Your objective —
Every line of the records below from the line with "-- ==== Sys2Proof/Proofs/Routes.lean" up to and including the line with "section Traversals" must be reproduced exactly, and no line outside that range.

[Stored data entries]
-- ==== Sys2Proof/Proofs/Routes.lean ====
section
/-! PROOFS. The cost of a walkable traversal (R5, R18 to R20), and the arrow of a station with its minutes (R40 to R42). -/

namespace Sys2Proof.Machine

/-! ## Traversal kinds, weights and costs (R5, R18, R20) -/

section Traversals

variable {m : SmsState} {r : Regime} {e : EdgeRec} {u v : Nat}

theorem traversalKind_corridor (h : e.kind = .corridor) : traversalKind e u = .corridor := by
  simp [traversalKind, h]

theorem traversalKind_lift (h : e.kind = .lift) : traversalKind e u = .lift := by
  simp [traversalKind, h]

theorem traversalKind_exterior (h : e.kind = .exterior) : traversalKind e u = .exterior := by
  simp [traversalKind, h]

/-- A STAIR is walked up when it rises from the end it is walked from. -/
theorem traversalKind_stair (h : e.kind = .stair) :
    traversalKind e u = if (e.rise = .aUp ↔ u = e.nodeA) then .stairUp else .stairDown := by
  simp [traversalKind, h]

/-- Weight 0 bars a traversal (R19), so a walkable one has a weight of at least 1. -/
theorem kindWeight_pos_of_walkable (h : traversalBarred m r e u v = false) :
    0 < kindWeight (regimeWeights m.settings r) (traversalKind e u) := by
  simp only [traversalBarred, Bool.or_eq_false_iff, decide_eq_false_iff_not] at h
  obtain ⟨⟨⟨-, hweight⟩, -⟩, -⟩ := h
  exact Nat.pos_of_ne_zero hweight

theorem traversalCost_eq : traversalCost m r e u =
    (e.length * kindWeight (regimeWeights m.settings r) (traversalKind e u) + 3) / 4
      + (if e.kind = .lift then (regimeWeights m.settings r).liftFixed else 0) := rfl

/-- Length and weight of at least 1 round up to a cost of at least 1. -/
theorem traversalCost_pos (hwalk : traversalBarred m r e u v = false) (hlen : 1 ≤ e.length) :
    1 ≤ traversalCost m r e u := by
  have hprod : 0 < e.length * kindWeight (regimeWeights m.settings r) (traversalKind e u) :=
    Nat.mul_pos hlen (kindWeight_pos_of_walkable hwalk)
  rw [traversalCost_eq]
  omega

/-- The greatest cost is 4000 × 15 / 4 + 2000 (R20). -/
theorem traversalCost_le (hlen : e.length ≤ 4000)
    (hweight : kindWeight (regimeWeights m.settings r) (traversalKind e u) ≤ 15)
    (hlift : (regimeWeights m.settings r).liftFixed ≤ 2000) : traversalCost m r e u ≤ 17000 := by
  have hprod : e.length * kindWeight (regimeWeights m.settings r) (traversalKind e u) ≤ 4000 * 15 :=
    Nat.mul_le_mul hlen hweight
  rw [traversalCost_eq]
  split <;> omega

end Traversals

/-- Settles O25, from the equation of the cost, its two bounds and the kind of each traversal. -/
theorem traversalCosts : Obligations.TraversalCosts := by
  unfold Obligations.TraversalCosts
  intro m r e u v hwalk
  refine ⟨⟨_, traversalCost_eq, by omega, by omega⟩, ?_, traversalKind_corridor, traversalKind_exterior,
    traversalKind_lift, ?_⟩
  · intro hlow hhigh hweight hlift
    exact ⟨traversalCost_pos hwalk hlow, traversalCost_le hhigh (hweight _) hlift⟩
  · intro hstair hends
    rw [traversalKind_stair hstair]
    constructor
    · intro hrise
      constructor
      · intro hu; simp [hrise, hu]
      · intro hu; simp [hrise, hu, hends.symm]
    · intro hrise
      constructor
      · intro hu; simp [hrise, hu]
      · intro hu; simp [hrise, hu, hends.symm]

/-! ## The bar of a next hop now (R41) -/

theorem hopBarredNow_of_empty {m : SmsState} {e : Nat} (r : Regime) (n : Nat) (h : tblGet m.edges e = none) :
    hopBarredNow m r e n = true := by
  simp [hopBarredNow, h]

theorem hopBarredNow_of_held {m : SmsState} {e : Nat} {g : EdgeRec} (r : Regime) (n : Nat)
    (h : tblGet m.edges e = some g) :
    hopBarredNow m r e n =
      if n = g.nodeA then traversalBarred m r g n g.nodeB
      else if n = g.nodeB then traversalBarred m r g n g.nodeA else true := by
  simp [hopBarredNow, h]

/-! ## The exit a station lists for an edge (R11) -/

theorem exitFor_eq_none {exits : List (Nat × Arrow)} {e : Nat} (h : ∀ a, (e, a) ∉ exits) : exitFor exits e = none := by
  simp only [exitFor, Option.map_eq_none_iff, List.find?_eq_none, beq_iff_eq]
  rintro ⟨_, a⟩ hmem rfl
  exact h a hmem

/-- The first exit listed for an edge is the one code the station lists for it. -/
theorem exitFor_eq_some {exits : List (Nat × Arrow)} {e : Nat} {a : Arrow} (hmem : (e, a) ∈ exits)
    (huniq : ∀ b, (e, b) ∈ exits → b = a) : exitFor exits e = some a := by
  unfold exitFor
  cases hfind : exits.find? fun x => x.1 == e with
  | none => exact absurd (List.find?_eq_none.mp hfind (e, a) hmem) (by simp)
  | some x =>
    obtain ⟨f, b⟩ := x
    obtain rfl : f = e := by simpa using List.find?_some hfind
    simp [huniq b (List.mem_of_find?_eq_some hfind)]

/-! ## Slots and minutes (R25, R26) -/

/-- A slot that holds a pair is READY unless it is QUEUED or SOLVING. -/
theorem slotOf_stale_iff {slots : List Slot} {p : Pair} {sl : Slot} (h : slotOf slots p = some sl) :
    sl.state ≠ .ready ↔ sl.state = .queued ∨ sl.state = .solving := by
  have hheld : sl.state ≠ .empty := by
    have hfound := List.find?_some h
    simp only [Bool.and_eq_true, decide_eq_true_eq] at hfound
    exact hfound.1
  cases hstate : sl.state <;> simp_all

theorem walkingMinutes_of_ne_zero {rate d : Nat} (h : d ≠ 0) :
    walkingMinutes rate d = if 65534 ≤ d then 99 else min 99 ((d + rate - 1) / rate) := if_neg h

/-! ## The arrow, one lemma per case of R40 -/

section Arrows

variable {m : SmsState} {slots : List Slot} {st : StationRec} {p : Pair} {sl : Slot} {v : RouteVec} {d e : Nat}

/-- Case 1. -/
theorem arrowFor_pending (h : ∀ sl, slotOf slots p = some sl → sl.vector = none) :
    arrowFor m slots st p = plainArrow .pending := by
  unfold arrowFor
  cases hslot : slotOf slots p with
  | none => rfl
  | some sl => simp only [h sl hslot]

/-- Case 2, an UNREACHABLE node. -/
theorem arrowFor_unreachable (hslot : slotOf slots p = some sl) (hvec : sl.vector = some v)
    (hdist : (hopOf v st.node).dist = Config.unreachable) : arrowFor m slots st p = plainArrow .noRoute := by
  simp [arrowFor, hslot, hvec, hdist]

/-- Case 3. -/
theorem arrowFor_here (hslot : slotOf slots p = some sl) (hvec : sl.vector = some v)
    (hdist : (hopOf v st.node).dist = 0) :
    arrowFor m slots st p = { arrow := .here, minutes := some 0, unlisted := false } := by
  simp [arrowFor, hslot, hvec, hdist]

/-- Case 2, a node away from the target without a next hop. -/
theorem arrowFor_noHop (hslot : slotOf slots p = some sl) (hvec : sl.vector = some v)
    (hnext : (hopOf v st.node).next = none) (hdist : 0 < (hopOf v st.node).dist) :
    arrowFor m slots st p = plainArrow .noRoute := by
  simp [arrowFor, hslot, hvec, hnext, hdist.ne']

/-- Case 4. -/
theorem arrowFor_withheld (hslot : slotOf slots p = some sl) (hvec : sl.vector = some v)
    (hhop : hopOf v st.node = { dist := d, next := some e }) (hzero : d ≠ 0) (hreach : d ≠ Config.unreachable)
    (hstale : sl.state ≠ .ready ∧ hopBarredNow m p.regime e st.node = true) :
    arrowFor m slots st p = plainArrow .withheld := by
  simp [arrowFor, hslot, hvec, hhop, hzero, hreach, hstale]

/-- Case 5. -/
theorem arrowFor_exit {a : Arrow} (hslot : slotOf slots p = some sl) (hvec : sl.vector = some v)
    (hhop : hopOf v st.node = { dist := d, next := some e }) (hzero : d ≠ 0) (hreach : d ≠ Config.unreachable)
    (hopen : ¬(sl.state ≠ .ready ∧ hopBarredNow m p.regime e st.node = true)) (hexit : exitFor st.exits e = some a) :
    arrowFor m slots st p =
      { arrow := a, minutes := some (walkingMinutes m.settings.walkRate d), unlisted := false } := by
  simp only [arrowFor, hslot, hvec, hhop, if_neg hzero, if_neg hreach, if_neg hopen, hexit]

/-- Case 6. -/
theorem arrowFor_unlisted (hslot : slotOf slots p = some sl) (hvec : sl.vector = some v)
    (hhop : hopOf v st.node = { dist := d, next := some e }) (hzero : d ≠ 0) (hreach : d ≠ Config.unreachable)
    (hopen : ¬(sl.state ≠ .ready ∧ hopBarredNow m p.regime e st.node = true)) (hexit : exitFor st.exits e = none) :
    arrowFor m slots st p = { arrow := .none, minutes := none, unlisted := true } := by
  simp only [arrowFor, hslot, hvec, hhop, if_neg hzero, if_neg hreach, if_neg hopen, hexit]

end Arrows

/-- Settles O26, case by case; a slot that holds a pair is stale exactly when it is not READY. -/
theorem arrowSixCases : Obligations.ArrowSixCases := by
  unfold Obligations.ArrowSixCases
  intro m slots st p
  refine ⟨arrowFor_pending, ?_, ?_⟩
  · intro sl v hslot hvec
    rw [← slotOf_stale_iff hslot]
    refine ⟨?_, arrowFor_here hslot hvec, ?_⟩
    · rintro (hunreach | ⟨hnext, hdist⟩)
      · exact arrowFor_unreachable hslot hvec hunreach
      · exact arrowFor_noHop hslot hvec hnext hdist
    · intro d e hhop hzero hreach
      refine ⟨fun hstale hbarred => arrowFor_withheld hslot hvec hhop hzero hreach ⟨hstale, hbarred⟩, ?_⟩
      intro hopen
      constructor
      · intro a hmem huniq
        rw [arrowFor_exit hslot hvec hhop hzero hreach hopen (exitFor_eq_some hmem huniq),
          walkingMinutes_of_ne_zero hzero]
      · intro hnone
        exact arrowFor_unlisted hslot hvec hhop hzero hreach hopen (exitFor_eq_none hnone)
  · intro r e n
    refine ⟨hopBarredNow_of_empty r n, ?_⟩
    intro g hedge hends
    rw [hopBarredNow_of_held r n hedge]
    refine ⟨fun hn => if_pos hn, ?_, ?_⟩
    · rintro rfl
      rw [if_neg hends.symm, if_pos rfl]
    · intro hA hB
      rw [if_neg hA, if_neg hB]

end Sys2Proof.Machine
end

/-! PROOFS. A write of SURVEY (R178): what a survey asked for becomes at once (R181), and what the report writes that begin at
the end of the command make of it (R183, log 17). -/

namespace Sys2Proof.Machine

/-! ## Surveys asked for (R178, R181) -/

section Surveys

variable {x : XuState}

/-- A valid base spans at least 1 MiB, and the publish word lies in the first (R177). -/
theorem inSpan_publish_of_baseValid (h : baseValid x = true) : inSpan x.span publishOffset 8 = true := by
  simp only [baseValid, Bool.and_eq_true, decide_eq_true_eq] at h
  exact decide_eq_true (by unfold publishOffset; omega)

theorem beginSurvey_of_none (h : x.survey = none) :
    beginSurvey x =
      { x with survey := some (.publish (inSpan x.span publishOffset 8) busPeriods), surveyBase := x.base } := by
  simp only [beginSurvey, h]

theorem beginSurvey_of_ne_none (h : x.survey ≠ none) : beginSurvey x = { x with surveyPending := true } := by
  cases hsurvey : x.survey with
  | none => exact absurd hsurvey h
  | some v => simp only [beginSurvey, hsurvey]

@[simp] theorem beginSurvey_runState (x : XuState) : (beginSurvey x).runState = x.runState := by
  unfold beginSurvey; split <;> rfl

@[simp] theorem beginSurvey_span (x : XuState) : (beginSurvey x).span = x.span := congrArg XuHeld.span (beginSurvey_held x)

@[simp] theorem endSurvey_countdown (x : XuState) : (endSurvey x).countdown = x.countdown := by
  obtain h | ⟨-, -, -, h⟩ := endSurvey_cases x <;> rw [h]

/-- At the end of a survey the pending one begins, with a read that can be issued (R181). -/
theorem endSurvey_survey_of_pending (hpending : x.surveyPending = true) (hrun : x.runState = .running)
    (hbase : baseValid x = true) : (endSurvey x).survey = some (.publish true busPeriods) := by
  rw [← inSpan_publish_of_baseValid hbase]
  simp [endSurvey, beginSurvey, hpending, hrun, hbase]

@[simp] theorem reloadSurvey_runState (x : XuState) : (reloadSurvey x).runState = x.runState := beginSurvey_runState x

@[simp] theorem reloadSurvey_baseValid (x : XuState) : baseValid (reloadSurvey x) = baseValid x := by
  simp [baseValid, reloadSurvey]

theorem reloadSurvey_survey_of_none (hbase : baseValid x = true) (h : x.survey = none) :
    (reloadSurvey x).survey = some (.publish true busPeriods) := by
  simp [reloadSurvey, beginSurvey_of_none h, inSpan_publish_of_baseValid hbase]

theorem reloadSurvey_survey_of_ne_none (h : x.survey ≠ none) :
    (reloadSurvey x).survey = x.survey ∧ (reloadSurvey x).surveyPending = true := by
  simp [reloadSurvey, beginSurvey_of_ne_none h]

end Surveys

==

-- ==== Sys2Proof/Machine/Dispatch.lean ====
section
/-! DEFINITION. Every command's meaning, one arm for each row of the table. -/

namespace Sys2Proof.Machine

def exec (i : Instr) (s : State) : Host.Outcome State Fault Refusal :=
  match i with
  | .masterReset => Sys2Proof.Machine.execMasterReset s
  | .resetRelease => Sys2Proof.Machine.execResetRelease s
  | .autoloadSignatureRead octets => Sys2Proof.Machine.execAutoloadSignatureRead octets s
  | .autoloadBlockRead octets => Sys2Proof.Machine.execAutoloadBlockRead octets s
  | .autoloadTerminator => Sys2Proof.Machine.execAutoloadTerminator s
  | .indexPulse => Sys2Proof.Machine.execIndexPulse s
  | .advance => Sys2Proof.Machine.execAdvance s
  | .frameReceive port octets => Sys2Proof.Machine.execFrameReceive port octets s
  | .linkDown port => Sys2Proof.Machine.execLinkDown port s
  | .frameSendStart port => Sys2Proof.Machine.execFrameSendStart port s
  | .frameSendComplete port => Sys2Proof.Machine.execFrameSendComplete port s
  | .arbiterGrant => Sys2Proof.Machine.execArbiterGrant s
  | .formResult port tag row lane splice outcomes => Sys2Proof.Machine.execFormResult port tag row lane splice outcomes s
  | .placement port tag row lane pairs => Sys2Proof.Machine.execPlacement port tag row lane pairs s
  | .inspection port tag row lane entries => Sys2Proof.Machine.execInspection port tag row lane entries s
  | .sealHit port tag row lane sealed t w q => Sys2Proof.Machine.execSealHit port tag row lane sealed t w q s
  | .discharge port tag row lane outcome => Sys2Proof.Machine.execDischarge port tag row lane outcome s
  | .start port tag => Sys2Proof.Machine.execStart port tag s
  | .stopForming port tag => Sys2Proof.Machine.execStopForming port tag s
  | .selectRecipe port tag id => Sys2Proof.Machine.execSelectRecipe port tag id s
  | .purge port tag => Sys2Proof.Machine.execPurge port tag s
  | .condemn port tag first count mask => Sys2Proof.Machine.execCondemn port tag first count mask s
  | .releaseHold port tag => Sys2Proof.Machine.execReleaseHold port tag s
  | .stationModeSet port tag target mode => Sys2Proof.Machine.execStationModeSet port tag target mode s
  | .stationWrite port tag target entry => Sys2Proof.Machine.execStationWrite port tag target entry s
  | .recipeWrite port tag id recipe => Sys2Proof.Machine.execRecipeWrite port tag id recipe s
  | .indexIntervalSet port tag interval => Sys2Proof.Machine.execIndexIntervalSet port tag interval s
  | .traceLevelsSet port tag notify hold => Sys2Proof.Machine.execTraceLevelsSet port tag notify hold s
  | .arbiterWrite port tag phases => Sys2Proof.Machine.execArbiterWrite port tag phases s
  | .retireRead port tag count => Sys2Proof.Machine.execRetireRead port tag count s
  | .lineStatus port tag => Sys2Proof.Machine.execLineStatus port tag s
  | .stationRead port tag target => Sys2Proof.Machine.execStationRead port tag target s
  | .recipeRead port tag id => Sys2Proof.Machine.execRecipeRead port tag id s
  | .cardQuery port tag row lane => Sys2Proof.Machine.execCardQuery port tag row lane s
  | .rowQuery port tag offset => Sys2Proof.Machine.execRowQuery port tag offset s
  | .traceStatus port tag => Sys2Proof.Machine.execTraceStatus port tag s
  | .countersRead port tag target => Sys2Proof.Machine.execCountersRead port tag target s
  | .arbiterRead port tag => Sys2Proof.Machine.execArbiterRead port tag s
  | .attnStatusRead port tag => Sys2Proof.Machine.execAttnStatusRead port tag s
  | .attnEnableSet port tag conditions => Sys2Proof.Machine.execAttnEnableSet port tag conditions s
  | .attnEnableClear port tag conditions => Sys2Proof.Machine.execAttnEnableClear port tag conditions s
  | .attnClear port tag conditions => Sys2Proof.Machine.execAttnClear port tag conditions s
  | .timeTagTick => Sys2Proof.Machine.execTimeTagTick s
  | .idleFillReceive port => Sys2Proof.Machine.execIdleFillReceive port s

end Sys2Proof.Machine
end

--

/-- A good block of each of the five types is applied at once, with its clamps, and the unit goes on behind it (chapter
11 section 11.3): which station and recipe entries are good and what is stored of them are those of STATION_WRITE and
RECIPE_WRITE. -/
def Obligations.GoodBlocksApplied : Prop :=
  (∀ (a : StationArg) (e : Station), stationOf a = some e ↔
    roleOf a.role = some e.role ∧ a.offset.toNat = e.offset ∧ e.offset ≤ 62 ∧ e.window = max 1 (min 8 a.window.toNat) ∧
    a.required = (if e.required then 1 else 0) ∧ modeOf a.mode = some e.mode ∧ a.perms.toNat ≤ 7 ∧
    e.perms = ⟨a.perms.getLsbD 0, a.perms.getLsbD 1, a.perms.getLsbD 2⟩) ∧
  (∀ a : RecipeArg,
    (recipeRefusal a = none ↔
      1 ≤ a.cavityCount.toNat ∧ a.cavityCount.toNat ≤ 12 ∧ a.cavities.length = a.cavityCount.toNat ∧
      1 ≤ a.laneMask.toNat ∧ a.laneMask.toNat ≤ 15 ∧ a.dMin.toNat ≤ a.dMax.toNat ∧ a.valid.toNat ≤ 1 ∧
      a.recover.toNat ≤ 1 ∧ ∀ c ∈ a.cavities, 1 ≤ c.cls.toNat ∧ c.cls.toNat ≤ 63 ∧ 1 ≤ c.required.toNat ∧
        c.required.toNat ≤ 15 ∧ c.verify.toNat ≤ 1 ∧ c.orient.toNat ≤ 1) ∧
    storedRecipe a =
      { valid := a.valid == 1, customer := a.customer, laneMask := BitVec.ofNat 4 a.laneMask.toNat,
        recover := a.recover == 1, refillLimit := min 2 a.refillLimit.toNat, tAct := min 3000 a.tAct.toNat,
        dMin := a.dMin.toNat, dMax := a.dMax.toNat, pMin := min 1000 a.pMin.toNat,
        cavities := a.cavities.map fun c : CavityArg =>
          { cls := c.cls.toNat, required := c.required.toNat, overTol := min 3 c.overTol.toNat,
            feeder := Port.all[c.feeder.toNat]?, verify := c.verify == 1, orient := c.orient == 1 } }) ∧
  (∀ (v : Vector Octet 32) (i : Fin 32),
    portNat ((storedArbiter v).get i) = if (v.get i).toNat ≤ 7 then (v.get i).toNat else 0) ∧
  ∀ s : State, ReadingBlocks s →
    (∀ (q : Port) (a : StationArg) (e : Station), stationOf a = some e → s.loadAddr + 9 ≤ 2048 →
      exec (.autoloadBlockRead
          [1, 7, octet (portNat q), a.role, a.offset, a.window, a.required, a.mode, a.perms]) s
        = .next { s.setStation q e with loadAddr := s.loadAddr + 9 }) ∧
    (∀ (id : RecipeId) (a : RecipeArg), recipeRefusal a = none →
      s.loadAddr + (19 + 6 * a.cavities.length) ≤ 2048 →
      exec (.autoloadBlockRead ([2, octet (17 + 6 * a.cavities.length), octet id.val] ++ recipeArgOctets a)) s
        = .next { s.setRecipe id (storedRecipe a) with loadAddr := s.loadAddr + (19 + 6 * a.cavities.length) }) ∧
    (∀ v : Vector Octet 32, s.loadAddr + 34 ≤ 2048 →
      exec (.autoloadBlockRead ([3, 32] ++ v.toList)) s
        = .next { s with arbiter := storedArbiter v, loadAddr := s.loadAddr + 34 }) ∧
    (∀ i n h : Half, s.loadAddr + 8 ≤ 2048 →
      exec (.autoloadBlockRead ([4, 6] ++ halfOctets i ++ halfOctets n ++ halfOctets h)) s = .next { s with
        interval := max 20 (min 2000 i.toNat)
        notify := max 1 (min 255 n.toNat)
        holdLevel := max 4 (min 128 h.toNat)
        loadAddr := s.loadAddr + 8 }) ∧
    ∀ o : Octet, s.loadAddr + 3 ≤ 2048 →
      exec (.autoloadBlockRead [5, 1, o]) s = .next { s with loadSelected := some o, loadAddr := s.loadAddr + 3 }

Task answer —
-- ==== Sys2Proof/Proofs/Routes.lean ====
section
/-! PROOFS. The cost of a walkable traversal (R5, R18 to R20), and the arrow of a station with its minutes (R40 to R42). -/

namespace Sys2Proof.Machine

/-! ## Traversal kinds, weights and costs (R5, R18, R20) -/

section Traversals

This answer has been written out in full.